Binderili


千皮兽


Bir zamanlar bir kralın altın saçlı bir karısı vardı. Kadın o kadar güzeldi ki, dünyada bir eşi daha yoktu. Derken günün birinde hastalandı ve öleceğini hissedince kralı çağırarak ona şöyle dedi: "Ben öldükten sonra tekrar evlenmek istersen, benim kadar güzel olmayan ve benim gibi altın saçları olmayan biriyle evlenme. Bu konuda bana söz ver."
Kral söz verdikten sonra karısı hayata gözlerini yumdu. Kral uzun süre yas tuttu ve ikinci bir kadın almayı düşünmedi bile. Ama bir süre sonra vezirler, "Bu böyle gitmez. Kral yeniden evlenmeli ki, bir kraliçemiz olsun" diyerek kralı evlenmeye ikna ettiler. Bunun üzerine, ölen kraliçe kadar güzel bir gelin bulmak için ülkenin her yanına elçiler gönderildi. Ama böyle birini hiçbir yerde bulamadılar. Böylece elçiler elleri boş geri döndü.
Ama kralın bir kızı vardı; güzellikte annesinden bir eksiği yoktu. Üstelik onun da tıpkı annesi gibi altın saçları vardı. Buluğ çağma girince kral onu şöyle bir süzdü ve ölen eşine ne kadar benzediğini görünce içinde ona karşı aşırı bir sevgi uyandı.
Vezirlerine, "Ben kızımla evleneceğim. Kendisi ölen eşime çok benziyor. Yoksa ona benzeyen bir kadın bulamayacağım" dedi.
Vezirler bunu duyunca dehşete kapılarak, "Tanrı bir babanın kızıyla evlenmesini yasaklamıştır; böyle bir günah işlenirse sonucu kötü olur, ülkemiz mahvolur" dediler.
Kız babasının bu kararını duyunca daha da çok dehşete kapıldı, ama onu bu niyetinden vazgeçireceğine dair umutluydu.
Babasına, "İsteğinizi yerine getirmeden önce üç tane elbise istiyorum; bir tanesi güneş gibi altından, öbürü ay gibi gümüşten olsun; üçüncüsü de yıldızlar kadar parlak olsun. Ayrıca bir de deri manto istiyorum; ama ülkenizdeki her hayvan kendi derisinden bir parçacık verecek" dedi. "Bunları yerine getirmek imkânsız. O zaman babam da bu niyetinden vazgeçer" diye düşündü.
Ama kral vazgeçmedi. Ülkesindeki en becerikli bakire kızlara üç tane elbise sipariş etti; birincisi altından, İkincisi gümüşten, üçüncüsü de yıldızdan dikilecekti. Daha sonra avcılarına ülkedeki tüm hayvanları yakalattırarak derilerinden birer parçacık aldırttı. Bunların dikilmesi çok büyük bir işçilik gerektirdi. Kral her şey bittikten sonra elbiseleri getirterek kızın önüne serdi ve "Yarın düğün olacak" dedi.
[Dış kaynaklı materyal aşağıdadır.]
/-- Run the units of a sync point from `u` on. -/
def syncUnits (ctx q i : Nat) (w : Who) (n vmin : Nat) : Nat → Nat → State → State
  | 0, _, s => s
  | fuel + 1, u, s =>
    let e := (queueOf s ctx q).entries.getD i { off := 0, fin := 0, kind := 2 }
    let step : M (Option (List Nat × Nat)) := do
      match ← worldGet w e.world with
      | none => return none
      | some x =>
        let es ← batchOf w x
        let ch := if e.nocompact then [] else e.changed
        return some (← syncUnit ⟨w, x, n, vmin⟩ es ch u, 3 * es.length + ch.length)
    match runQueue ctx q step s with
    | .done (some (ch, last)) s =>
      if u = last then
        modCtx (queueAdvance ctx q (modSync ctx q i (fun e => { e with ended := true }) s)) ctx fun k =>
          { k with ckpt := { k.ckpt with count := k.ckpt.count + 1 } }
      else
        let all := ((e.changed ++ ch).eraseDups).mergeSort (fun a b => decide (a ≤ b))
        syncUnits ctx q i w n vmin fuel (u + 1) (modSync ctx q i (fun e => { e with pos := u + 2, changed := all }) s)
    | .wait o =>
      let s := o.getD s
      match quiet s (worldGet w e.world) with
      | some (some x) => noteSync w x (u + 1) s
      | _ => s
    | .done none s => queueError ctx q e.off s
    | .failed s =>
      let s := queueError ctx q e.off s
      match quiet s (worldGet w e.world) with
      | some (some x) => noteSync w x (u + 1) s
      | _ => s

/-- The first entry of a queue that has not ended, when it is a sync point: its place in the list. -/
def syncAt (s : State) (ctx q : Nat) : Option (Nat × QEntry) :=
  let es := (queueOf s ctx q).entries
  match es.findIdx? (!·.ended) with
  | none => none
  | some i =>
    let e := es.getD i { off := 0, fin := 0, kind := 0 }
    if e.kind == 2 || e.kind == 4 then some (i, e) else none

/-- May a queue's arbiter act: the context is switched in, the queue enabled and without an error? -/
def queueOpen (s : State) (ctx q : Nat) : Bool :=
  let c := ctxOf s ctx
  let k := queueOf s ctx q
  c.in_ && !c.stopped && c.saving == 0 && k.en && !k.err

/-- SYNC_POINT's step: a sync point starts once every earlier entry of its queue has ended (07 R155, R156). -/
def syncStep (resume : Bool) (ctx q : Nat) (s : State) : Option State :=
  if !queueOpen s ctx q || (queueOf s ctx q).wait.isSome then none else
  match syncAt s ctx q with
  | none => none
  | some (i, e) =>
    if (e.pos != 0) != resume then none else
    let w := ctxWho s ctx 6
    let s := deliverAll s
    if e.pos != 0 then
      match runQueue ctx q (worldGet w e.world) s with
      | .done (some x) s => some (syncUnits ctx q i w (x.version + 1) e.vmin (4 * 2 ^ 24 + 65538) (e.pos - 1) s)
      | .done none s => some (queueError ctx q e.off (modSync ctx q i (fun e => { e with ended := true }) s))
      | .wait o => o
      | .failed s => some (queueError ctx q e.off s)
    else
      let start : M (Option (World × Nat)) := do
        match ← worldGet w e.world with
        | none => return none
        | some x =>
          -- a world not owned, or a version that would reach 2^48 - 1, makes the WSYNC malformed (07 R155)
          if !x.owner || 2 ^ 48 - 2 ≤ x.version then return none
          return some (x, (← oldestView w x).getD (x.version + 1))
      match runQueue ctx q start s with
      | .done (some (x, v)) s =>
        let s := closeBatch ctx q e.world (modSync ctx q i (fun e => { e with pos := 1, vmin := v }) s)
        some (syncUnits ctx q i w (x.version + 1) v (4 * 2 ^ 24 + 65538) 0 s)
      | .done none s => some (queueError ctx q e.off (modSync ctx q i (fun e => { e with ended := true }) s))
      | .wait o => o
      | .failed s => some (queueError ctx q e.off s)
Kralın kızı, tüm umutlarının boşa çıktığını ve babasını ikna edemeyeceğini görünce kaçmaya karar verdi. Gece herkes uyurken kalktı ve yanına en çok değer verdiği üç şeyi aldı: altın bir yüzük, altın bir çıkrıkçık ve altın bir makara. Güneş, ay ve yıldızdan yapılma elbiselerini küçük bir zembile koydu, deri mantosunu giydi. Eline bir parça kurum alıp yüzünü siyaha boyadı. Sonra Tanrı'ya dua ederek saraydan ayrıldı. Bir ormana gelinceye dek bütün gece yürüdü. Yorulunca da bir ağacın kovuğunda yatıp uyudu.
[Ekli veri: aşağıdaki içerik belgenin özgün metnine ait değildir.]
-- ==== Sys2Proof/Machine/Beam.lean ====
section
/-! DEFINITION. The beam engine: BEAMQ, RAYQ and the running of queries (08 R167-R190, 15 R319-R321, 24 R419, R424). -/

namespace Sys2Proof.Machine

/-! ### Records (08 R167, R180, R187) -/

/-- The fields of a query's record that tracing uses. -/
structure Beam where
  single : Bool
  kind : Nat
  logw : Nat
  logh : Nat
  slogw : Nat
  slogh : Nat
  x0 : Nat
  y0 : Nat
  minlog : Nat
  anyHit : Bool
  cullBack : Bool
  cullFront : Bool
  depth : Nat
  tmin : Num
  tmax : Num
  origin : Vec3
  corners : Corners
  dir : Vec3
  /-- RESBASE or SLOT -/
  res : Nat
  rayid : Nat
  join : Nat
  root : Nat

/-- The corners of a record as it stands: for a cone those of R170, if it has any. -/
def recordCorners (v : Nat) : Option Corners :=
  if fld v 33 32 == 1 then coneCorners (vecAt v 224) (vecAt v 320) (n32 (v / 2 ^ 416))
  else some ⟨vecAt v 224, vecAt v 320, vecAt v 416, vecAt v 512⟩

/-- The fields of a beam record, or of a ray record as a beam of one ray. -/
def beamOf (ray : Bool) (v : Nat) : Beam :=
  let c := (recordCorners v).getD ⟨vecAt v 224, vecAt v 320, vecAt v 416, vecAt v 512⟩
  if ray then {
    single := true, kind := 0, logw := 0, logh := 0, slogw := 0, slogh := 0, x0 := 0, y0 := 0, minlog := 0,
    anyHit := bitAt v 448, cullBack := bitAt v 449, cullFront := bitAt v 450, depth := 0,
    tmin := n32 (v / 2 ^ 192), tmax := n32 (v / 2 ^ 224), origin := vecAt v 0, corners := c, dir := vecAt v 96,
    res := fld v 319 256, rayid := 0, join := fld v 383 320, root := fld v 447 384 }
  else {
    single := false, kind := fld v 33 32, logw := fld v 3 0, logh := fld v 7 4, slogw := fld v 11 8, slogh := fld v 15 12,
    x0 := fld v 23 16, y0 := fld v 31 24, minlog := fld v 38 34,
    anyHit := bitAt v 39, cullBack := bitAt v 40, cullFront := bitAt v 41, depth := fld v 47 43,
    tmin := n32 (v / 2 ^ 64), tmax := n32 (v / 2 ^ 96), origin := vecAt v 128, corners := c, dir := vecAt v 96,
    res := fld v 671 608, rayid := fld v 703 672, join := fld v 767 704, root := fld v 895 832 }

/-- Is a window well formed (08 R168, R190)? -/
def Beam.windowOk (b : Beam) : Bool :=
  b.logw ≤ 8 && b.logh ≤ 8 && b.slogw ≤ b.logw && b.slogh ≤ b.logh && b.x0 % 2 ^ b.slogw == 0 && b.y0 % 2 ^ b.slogh == 0
  && b.x0 + 2 ^ b.slogw ≤ 2 ^ b.logw && b.y0 + 2 ^ b.slogh ≤ 2 ^ b.logh

/-- Is a JOINADDR one that counts? -/
def joinOk (j : Nat) : Bool := j != 0 && j % 8 == 0 && j < 2 ^ 57

/-- Why a record is malformed, the lowest reason that applies; 0 when it is not (08 R190, 24 R419).  `split` holds the
second half of a split record. -/
def recordReason (ray : Bool) (v : Nat) (split : Option Nat) : Nat :=
  let b := beamOf ray v
  let sp := match split with | some h => fld h 6 2 | none => 0
  let entries := match split with | some h => (List.range (min sp 24)).map fun k => h / 2 ^ (256 + 32 * k) % 2 ^ 32 | none => []
  let reserved := if ray then v / 2 ^ 451 != 0
    else v / 2 ^ 896 != 0 || fld v 831 816 != 0 || fld v 63 52 != 0 || (b.kind == 1 && fld v 607 448 != 0)
      || (match split with
        | some h => fld h 63 27 != 0 || fld h 255 64 != 0 || (decide (sp ≤ 24) && h / 2 ^ (256 + 32 * sp) != 0)
        | none => false)
  let outside := b.root ≥ 2 ^ 57 || b.res ≥ 2 ^ 57 || b.join ≥ 2 ^ 57
    || (if ray then b.dir.all nIsZero
      else b.kind == 3 || b.logw > 8 || b.logh > 8 || b.slogw > b.logw || b.slogh > b.logh || b.minlog > 16
        || b.depth > b.logw + b.logh || sp > 24 || entries.any fun e => e / 2 ^ 30 == 0 || e / 2 ^ 30 == 3)
  let misaligned := b.root % 128 != 0 || b.res % 16 != 0 || b.join % 8 != 0 || (!ray && !b.windowOk)
    || entries.any fun e => e / 2 ^ 30 == 1 && e % 2 == 1
  let notFinite := !b.origin.all nFin || (if ray then !b.dir.all nFin
    else !(vecAt v 224).all nFin || !(vecAt v 320).all nFin
      || (b.kind != 1 && (!(vecAt v 416).all nFin || !(vecAt v 512).all nFin)))
  if reserved then 1
  else if outside then 2
  else if misaligned then 3
  else if notFinite then 4
  else if b.tmin == .nan || ltNum b.tmin nZero || !nLe b.tmin b.tmax then 5
  else if !ray && b.kind == 1 && bitAt v 42 then 6
  else if !ray && (recordCorners v).isNone then 7
  else 0

/-- The arena record that an address names: core and record (08 R181). -/
def arenaOf (base a : Nat) : Option (Nat × Nat) :=
  if base ≤ a && (a - base) / 262144 < 192 && (a - base) % 256 == 0 then some ((a - base) / 262144, (a - base) % 262144 / 256) else none

/-! ### BEAMQ and RAYQ -/

/-- Go on without an access that failed for good. -/
def softly {α : Type} (m : M α) : M (Option α) := fun s =>
  match m s with
  | .ok a s => .ok (some a) s
  | .error (.page x r a) s => .error (.page x r a) s
  | .error (.fail _ _) s => .ok none s

/-- Log a bad record (24 R419). -/
def logBeam (c ctx addr reason : Nat) (s : State) : State :=
  logCore s c ctx 0x42 addr (detail 15 4 0 (reason * 2 ^ 24))

/-- Change a join counter by `n` modulo 2^64; one that cannot be reached stays as it is. -/
def joinAdd (w : Who) (j n : Nat) : M Unit := do
  if joinOk j then
    let _ ← softly (vatomic w j 8 fun v => some ((v + n) % 2 ^ 64))

/-- A query enters the engine. -/
def enqueue (c : Nat) (q : Query) : M Unit := modify fun s => modCore s c fun k => { k with beams := k.beams ++ [q] }

/-- Forget that a record is in use. -/
def arenaDrop (s : State) (c ctx n : Nat) : State :=
  modCore s c fun k => { k with arena := k.arena.filter fun e => !(e.1 == ctx && e.2.1 == n) }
Güneş doğduğunda o hâlâ uyuyordu; gün boyunca da uyumaya devam etti. Bu arada kral ormanda ava çıkmıştı. Köpekleri prensesin sığındığı ağacın olduğu yere gelince etrafı kokladılar, çevrede dolaşarak havladılar. Kral avcılarına, "Oraya hangi vahşi hayvan sığınmış bakın bakalım" diye emir verdi. Avcılar bu emre uydu ve geri döndüklerinde, "O ağacın kovuğunda şimdiye kadar hiç görmediğimiz bir hayvan yatıyor; üzeri bin çeşit deriyle kaplı. Orada yatmış uyuyor" dediler.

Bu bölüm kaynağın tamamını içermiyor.